* TASK DETAILS *
Among the entries that follow, find every line with the word "PReg" and copy it.

* DATA RECORDS *
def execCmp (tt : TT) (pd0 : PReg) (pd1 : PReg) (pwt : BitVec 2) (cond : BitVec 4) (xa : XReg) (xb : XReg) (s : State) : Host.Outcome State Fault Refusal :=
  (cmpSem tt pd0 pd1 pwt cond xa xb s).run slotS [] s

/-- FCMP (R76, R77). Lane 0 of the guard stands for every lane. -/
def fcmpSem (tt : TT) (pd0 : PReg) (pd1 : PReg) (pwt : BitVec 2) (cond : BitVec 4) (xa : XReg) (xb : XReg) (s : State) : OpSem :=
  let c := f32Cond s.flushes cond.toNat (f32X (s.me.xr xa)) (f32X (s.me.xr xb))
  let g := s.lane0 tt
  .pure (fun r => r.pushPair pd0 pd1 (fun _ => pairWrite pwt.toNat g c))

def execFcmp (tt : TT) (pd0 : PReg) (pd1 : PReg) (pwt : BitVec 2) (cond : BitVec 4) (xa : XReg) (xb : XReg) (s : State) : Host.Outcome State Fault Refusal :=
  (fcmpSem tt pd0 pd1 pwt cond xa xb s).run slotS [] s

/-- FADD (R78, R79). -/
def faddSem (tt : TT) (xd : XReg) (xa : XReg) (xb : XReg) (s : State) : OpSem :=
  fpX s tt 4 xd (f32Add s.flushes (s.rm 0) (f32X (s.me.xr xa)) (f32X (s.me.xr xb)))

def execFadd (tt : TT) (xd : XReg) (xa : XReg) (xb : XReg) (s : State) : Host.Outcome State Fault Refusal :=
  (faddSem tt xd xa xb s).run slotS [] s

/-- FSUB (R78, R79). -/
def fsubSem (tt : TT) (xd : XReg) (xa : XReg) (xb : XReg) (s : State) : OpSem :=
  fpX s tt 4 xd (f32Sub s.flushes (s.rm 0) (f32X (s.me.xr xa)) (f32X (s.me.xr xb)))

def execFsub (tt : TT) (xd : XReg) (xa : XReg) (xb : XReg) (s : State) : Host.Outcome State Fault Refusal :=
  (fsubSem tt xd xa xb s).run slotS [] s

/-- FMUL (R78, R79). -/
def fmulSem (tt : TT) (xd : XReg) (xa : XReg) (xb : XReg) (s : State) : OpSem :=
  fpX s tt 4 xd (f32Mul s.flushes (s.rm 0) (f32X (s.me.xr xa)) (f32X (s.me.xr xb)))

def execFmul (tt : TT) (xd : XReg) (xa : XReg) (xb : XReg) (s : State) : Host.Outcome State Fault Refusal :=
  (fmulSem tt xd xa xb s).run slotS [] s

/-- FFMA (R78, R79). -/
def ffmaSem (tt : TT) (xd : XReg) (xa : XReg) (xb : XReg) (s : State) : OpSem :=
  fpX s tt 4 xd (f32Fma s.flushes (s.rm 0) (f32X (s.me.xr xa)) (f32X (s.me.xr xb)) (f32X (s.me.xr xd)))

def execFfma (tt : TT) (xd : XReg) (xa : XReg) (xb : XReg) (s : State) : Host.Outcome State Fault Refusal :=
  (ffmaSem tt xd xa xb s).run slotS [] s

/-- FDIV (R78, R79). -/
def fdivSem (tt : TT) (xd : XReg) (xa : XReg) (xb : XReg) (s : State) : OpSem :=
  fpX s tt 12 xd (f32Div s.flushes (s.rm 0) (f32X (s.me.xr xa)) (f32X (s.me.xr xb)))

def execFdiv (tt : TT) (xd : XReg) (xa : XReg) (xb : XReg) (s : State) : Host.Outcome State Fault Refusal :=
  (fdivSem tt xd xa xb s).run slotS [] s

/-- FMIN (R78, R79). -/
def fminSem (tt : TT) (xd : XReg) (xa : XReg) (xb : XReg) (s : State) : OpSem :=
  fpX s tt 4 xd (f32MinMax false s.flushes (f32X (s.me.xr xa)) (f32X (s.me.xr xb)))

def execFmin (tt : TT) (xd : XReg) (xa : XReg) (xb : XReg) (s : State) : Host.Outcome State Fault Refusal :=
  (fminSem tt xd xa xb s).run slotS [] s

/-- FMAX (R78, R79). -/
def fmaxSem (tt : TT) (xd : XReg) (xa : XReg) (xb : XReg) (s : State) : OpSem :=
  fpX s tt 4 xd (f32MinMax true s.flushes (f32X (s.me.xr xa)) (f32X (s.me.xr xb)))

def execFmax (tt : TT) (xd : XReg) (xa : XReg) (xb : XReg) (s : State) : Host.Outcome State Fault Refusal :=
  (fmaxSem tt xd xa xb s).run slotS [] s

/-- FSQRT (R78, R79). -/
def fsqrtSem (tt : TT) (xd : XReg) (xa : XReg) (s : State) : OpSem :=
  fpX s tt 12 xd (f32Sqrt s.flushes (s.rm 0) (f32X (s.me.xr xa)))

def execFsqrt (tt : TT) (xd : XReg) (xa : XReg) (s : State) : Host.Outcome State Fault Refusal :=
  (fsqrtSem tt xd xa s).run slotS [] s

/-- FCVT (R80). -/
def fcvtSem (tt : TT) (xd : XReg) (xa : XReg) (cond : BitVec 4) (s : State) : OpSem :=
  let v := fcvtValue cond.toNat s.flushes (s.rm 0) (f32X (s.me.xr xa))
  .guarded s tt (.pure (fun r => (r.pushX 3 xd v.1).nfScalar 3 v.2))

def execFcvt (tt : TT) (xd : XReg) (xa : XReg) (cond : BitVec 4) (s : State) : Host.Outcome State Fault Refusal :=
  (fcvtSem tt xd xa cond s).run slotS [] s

* SOLUTION TO THIS PROBLEM *
def execCmp (tt : TT) (pd0 : PReg) (pd1 : PReg) (pwt : BitVec 2) (cond : BitVec 4) (xa : XReg) (xb : XReg) (s : State) : Host.Outcome State Fault Refusal :=
def fcmpSem (tt : TT) (pd0 : PReg) (pd1 : PReg) (pwt : BitVec 2) (cond : BitVec 4) (xa : XReg) (xb : XReg) (s : State) : OpSem :=
def execFcmp (tt : TT) (pd0 : PReg) (pd1 : PReg) (pwt : BitVec 2) (cond : BitVec 4) (xa : XReg) (xb : XReg) (s : State) : Host.Outcome State Fault Refusal :=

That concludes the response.